- _TASK DIRECTIONS_:
In the records below, find each line containing the word "ObjRow" and copy it.

Segment Start: PROVIDED MATERIAL

/-- Objects of the chapter on coding (08), part 0. -/
def rowsCoding0 : List ObjRow := [
  ⟨0x5306, 1, 1, 1, 1, .octets, .wo, 3, 0, 0, 3, false, false, 0, false, "LDD_CAP_SET"⟩,
  ⟨0x5306, 1, 1, 2, 2, .octets, .ro, 512, 0, 0, 512, false, false, 0, false, "LDD_CAP"⟩,
  ⟨0x5306, 1, 1, 3, 3, .octets, .const, 4, 0, 0, 4, false, false, 0, false, "LDD_C_IT"⟩,
  ⟨0x5307, 1, 1, 1, 1, .u32, .rws, 4, 0, 0, 1048576, false, true, 19, true, "SB_COUNT"⟩,
  ⟨0x5307, 1, 1, 2, 2, .u16, .rws, 2, 25344, 1024, 25344, false, true, 0, true, "SB_NCB_MAX"⟩,
  ⟨0x5307, 1, 1, 3, 3, .u32, .ro, 4, 12736, 0, 4294967295, false, false, 10, true, "SB_SLOT_SIZE"⟩,
  ⟨0x5307, 1, 1, 4, 4, .u64, .ro, 8, 0, 0, 18446744073709551615, false, false, 10, true, "SB_REGION"⟩,
  ⟨0x5307, 1, 1, 5, 5, .u32, .ro, 4, 0, 0, 4294967295, false, false, 0, true, "SB_VALID"⟩,
  ⟨0x5307, 1, 1, 6, 6, .octets, .wo, 6, 0, 0, 6, false, false, 0, false, "SB_QUOTA_SET"⟩,
  ⟨0x5307, 1, 1, 7, 7, .octets, .ro, 2048, 0, 0, 2048, false, false, 0, false, "SB_QUOTA"⟩,
  ⟨0x5307, 1, 1, 8, 8, .octets, .ro, 2048, 0, 0, 2048, false, false, 0, false, "SB_BASE"⟩,
  ⟨0x5300, 8, 16, 1, 1, .u64, .ro, 8, 0, 0, 18446744073709551615, false, false, 18, true, "JOBS"⟩,
  ⟨0x5301, 8, 16, 1, 1, .u64, .ro, 8, 0, 0, 18446744073709551615, false, false, 18, true, "JOBS"⟩,
  ⟨0x5302, 8, 16, 1, 1, .u64, .ro, 8, 0, 0, 18446744073709551615, false, false, 18, true, "JOBS"⟩,
  ⟨0x5303, 8, 16, 1, 1, .u64, .ro, 8, 0, 0, 18446744073709551615, false, false, 18, true, "JOBS"⟩,
  ⟨0x5304, 8, 16, 1, 1, .u64, .ro, 8, 0, 0, 18446744073709551615, false, false, 18, true, "JOBS"⟩,
  ⟨0x5305, 8, 16, 1, 1, .u64, .ro, 8, 0, 0, 18446744073709551615, false, false, 18, true, "JOBS"⟩,
  ⟨0x5300, 8, 16, 2, 2, .u64, .ro, 8, 0, 0, 18446744073709551615, false, false, 18, true, "BLOCKS"⟩,
  ⟨0x5301, 8, 16, 2, 2, .u64, .ro, 8, 0, 0, 18446744073709551615, false, false, 18, true, "BLOCKS"⟩,
  ⟨0x5302, 8, 16, 2, 2, .u64, .ro, 8, 0, 0, 18446744073709551615, false, false, 18, true, "BLOCKS"⟩,
  ⟨0x5303, 8, 16, 2, 2, .u64, .ro, 8, 0, 0, 18446744073709551615, false, false, 18, true, "BLOCKS"⟩,
  ⟨0x5304, 8, 16, 2, 2, .u64, .ro, 8, 0, 0, 18446744073709551615, false, false, 18, true, "BLOCKS"⟩,
  ⟨0x5305, 8, 16, 2, 2, .u64, .ro, 8, 0, 0, 18446744073709551615, false, false, 18, true, "BLOCKS"⟩,
  ⟨0x5300, 8, 16, 3, 3, .u64, .ro, 8, 0, 0, 18446744073709551615, false, false, 0, true, "FAILS"⟩,
  ⟨0x5301, 8, 16, 3, 3, .u64, .ro, 8, 0, 0, 18446744073709551615, false, false, 0, true, "FAILS"⟩]

/-- Objects of the chapter on coding (08), part 1. -/
def rowsCoding1 : List ObjRow := [
  ⟨0x5302, 8, 16, 3, 3, .u64, .ro, 8, 0, 0, 18446744073709551615, false, false, 0, true, "FAILS"⟩,
  ⟨0x5303, 8, 16, 3, 3, .u64, .ro, 8, 0, 0, 18446744073709551615, false, false, 0, true, "FAILS"⟩,
  ⟨0x5304, 8, 16, 3, 3, .u64, .ro, 8, 0, 0, 18446744073709551615, false, false, 0, true, "FAILS"⟩,
  ⟨0x5305, 8, 16, 3, 3, .u64, .ro, 8, 0, 0, 18446744073709551615, false, false, 0, true, "FAILS"⟩,
  ⟨0x5300, 8, 16, 4, 4, .u64, .ro, 8, 0, 0, 18446744073709551615, false, false, 0, true, "ITER_SUM"⟩,
  ⟨0x5301, 8, 16, 4, 4, .u64, .ro, 8, 0, 0, 18446744073709551615, false, false, 0, true, "ITER_SUM"⟩,
  ⟨0x5302, 8, 16, 4, 4, .u64, .ro, 8, 0, 0, 18446744073709551615, false, false, 0, true, "ITER_SUM"⟩,
  ⟨0x5303, 8, 16, 4, 4, .u64, .ro, 8, 0, 0, 18446744073709551615, false, false, 0, true, "ITER_SUM"⟩,
  ⟨0x5304, 8, 16, 4, 4, .u64, .ro, 8, 0, 0, 18446744073709551615, false, false, 0, true, "ITER_SUM"⟩,
  ⟨0x5305, 8, 16, 4, 4, .u64, .ro, 8, 0, 0, 18446744073709551615, false, false, 0, true, "ITER_SUM"⟩,
  ⟨0x5300, 8, 16, 5, 5, .u32, .ro, 4, 0, 0, 4294967295, false, false, 18, true, "PARAM_ERRORS"⟩,
  ⟨0x5301, 8, 16, 5, 5, .u32, .ro, 4, 0, 0, 4294967295, false, false, 18, true, "PARAM_ERRORS"⟩,
  ⟨0x5302, 8, 16, 5, 5, .u32, .ro, 4, 0, 0, 4294967295, false, false, 18, true, "PARAM_ERRORS"⟩,
  ⟨0x5303, 8, 16, 5, 5, .u32, .ro, 4, 0, 0, 4294967295, false, false, 18, true, "PARAM_ERRORS"⟩,
  ⟨0x5304, 8, 16, 5, 5, .u32, .ro, 4, 0, 0, 4294967295, false, false, 18, true, "PARAM_ERRORS"⟩,
  ⟨0x5305, 8, 16, 5, 5, .u32, .ro, 4, 0, 0, 4294967295, false, false, 18, true, "PARAM_ERRORS"⟩]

Segment End: PROVIDED MATERIAL

- _SOLUTION FOR THIS TASK_:
def rowsCoding0 : List ObjRow := [
def rowsCoding1 : List ObjRow := [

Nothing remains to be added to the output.